+++ Dataset records

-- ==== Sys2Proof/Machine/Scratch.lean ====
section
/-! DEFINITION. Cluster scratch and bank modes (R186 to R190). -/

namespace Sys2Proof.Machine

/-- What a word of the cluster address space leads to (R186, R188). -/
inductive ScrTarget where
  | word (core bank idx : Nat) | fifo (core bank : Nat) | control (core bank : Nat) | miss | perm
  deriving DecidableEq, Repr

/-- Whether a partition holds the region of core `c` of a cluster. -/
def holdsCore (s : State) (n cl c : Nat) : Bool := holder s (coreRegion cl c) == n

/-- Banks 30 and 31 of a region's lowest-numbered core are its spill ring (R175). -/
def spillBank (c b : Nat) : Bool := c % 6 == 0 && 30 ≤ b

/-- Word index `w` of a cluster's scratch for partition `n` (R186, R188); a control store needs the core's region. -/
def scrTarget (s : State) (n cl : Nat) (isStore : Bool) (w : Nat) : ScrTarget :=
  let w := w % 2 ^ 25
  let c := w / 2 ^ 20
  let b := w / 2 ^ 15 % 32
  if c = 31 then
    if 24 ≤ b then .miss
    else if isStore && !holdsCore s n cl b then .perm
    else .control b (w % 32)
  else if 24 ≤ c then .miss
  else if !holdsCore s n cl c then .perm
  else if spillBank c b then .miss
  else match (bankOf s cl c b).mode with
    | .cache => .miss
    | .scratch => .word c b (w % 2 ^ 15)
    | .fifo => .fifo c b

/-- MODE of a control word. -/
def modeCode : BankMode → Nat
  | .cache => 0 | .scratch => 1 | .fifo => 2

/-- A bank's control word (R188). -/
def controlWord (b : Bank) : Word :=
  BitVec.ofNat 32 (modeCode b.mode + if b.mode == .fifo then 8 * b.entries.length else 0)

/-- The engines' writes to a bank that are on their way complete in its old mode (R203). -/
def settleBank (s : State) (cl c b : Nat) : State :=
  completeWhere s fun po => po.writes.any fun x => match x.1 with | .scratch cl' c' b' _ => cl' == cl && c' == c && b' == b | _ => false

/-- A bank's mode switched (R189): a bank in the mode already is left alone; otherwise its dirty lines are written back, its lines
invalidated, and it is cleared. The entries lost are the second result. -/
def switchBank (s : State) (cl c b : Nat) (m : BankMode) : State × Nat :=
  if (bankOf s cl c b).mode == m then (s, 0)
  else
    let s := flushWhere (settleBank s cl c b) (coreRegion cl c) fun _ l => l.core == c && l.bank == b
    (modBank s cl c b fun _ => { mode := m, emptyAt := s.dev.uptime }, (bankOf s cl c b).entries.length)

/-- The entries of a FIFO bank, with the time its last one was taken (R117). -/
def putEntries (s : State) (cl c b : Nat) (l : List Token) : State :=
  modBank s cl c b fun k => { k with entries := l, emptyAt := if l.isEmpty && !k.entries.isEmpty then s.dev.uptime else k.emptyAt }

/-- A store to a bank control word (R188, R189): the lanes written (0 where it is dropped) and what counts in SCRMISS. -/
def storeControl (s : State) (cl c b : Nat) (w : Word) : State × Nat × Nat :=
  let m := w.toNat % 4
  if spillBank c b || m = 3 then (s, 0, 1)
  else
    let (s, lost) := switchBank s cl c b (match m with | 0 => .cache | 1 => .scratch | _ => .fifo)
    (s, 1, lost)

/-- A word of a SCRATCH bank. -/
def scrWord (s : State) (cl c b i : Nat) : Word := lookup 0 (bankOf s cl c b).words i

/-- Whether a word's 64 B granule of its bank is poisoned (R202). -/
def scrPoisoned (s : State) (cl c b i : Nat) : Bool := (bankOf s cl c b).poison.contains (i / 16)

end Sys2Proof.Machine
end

++++++
+++ Dataset records

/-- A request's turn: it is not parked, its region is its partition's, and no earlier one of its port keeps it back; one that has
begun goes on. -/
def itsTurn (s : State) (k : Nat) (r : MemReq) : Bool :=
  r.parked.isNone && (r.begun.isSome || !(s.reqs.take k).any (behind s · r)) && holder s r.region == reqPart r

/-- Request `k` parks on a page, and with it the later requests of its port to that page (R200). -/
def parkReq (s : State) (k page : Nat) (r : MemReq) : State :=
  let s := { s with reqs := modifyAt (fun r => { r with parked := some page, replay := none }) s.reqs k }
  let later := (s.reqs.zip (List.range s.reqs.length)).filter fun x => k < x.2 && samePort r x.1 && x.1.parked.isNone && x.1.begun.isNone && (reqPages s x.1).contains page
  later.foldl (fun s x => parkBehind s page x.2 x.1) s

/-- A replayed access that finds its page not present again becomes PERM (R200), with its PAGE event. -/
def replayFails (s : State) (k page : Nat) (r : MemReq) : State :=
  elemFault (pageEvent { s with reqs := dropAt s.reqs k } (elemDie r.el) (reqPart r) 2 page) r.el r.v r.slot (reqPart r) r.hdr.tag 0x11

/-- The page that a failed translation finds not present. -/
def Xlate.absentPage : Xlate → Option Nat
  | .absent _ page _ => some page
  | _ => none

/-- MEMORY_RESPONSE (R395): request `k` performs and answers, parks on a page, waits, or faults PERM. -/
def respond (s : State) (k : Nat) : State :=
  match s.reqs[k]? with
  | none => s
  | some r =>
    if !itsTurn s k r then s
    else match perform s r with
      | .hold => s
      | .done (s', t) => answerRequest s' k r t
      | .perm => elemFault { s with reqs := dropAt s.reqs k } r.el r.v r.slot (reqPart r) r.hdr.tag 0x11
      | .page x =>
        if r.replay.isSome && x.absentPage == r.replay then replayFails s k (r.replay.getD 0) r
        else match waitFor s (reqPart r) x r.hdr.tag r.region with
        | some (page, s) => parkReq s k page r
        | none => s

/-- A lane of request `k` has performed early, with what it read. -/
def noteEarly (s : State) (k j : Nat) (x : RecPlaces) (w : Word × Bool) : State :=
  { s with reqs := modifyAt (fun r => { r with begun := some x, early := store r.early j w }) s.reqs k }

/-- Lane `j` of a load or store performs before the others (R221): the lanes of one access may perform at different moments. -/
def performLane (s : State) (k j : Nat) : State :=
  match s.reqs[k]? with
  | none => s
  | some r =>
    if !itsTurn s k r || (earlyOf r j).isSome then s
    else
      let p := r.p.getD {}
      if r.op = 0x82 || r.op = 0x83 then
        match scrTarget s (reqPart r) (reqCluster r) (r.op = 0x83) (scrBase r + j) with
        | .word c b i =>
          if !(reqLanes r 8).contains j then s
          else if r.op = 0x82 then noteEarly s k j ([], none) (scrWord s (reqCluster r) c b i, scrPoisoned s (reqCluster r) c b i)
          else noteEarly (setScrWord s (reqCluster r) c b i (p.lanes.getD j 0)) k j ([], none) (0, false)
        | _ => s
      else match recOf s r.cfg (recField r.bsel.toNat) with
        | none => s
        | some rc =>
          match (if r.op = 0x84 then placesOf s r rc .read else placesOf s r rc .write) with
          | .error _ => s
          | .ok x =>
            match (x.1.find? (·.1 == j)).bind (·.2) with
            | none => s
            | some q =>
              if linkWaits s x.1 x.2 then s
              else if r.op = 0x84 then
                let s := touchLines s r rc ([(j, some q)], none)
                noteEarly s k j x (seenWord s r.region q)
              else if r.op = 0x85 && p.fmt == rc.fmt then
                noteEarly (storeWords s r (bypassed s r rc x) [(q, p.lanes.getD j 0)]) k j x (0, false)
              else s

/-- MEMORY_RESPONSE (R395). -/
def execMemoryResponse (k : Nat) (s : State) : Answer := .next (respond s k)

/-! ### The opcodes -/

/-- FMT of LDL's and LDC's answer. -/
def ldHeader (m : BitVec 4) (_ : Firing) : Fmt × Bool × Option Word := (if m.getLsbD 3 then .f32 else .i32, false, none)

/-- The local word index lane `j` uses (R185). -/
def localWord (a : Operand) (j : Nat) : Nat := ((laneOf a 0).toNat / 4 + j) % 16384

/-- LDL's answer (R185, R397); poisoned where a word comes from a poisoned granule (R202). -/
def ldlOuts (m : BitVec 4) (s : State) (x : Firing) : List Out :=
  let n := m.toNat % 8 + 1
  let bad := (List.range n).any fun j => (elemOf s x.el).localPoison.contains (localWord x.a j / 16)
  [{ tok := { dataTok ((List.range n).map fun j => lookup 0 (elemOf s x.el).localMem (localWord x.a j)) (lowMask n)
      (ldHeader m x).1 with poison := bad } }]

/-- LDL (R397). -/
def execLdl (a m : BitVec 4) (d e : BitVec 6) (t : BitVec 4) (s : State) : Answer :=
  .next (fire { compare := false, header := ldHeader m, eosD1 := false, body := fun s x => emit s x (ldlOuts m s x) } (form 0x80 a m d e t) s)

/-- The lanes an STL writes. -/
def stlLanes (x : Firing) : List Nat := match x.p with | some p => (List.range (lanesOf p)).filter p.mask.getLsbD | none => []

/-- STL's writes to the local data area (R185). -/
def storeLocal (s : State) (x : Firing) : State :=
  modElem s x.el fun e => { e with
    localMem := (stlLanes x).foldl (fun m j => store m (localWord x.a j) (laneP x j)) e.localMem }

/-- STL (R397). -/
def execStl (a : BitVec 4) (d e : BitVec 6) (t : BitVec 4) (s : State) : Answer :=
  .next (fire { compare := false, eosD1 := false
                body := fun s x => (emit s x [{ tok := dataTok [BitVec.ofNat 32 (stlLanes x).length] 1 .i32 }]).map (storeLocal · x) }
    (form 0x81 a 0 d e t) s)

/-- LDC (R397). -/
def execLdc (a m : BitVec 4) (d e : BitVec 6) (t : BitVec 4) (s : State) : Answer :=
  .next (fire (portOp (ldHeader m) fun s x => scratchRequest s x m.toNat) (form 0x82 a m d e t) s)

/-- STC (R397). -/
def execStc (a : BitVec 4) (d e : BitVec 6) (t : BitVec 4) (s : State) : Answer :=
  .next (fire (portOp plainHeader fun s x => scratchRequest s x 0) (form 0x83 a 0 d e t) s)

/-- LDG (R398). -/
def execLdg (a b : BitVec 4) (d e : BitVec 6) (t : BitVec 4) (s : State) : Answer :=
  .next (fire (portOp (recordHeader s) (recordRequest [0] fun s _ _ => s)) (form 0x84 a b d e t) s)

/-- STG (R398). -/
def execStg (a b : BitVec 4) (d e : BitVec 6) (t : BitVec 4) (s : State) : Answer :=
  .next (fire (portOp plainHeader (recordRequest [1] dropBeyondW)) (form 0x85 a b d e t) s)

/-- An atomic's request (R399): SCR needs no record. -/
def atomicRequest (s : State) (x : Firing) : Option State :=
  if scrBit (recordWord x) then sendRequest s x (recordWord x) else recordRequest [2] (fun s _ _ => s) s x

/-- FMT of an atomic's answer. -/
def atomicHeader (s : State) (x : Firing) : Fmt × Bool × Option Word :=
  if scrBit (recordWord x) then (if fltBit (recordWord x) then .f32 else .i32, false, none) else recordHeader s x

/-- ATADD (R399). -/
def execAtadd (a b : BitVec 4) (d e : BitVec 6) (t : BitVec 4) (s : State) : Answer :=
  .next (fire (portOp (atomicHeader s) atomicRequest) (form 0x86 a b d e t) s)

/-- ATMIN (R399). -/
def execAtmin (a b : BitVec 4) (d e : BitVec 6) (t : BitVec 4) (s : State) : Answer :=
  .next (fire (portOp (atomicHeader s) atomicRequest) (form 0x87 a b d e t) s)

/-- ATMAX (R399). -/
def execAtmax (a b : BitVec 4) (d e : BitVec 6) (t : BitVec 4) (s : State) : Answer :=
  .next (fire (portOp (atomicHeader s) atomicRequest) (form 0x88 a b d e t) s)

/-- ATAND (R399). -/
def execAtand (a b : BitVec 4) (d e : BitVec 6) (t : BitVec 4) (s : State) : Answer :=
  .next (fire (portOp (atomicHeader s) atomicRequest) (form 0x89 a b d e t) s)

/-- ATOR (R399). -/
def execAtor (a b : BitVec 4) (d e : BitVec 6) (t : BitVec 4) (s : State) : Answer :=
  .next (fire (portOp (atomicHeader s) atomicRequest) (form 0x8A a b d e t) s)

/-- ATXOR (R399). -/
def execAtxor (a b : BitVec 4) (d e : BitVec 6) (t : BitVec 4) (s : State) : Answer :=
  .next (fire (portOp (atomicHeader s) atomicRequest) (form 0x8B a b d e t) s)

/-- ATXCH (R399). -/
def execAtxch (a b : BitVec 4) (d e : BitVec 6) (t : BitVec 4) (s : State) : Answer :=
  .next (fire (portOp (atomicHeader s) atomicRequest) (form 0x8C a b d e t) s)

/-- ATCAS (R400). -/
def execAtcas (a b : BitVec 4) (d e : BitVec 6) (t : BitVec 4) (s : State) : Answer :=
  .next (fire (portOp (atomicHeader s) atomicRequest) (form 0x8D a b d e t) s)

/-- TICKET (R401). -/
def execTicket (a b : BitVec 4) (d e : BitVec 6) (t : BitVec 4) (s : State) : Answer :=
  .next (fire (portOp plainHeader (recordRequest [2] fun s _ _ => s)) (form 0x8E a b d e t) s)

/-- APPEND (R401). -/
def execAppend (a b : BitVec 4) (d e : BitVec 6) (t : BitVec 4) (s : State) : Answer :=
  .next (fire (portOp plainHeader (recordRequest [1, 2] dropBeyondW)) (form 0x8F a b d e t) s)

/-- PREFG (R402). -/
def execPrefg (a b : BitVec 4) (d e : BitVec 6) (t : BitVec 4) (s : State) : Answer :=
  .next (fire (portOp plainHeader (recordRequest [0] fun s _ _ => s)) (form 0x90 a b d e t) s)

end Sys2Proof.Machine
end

++++++

■ **The problem**:
Filter the entries down to the lines holding the string "storeLocal". Copy each of those lines.

■ **Solution to this problem**:
def storeLocal (s : State) (x : Firing) : State :=
                body := fun s x => (emit s x [{ tok := dataTok [BitVec.ofNat 32 (stlLanes x).length] 1 .i32 }]).map (storeLocal · x) }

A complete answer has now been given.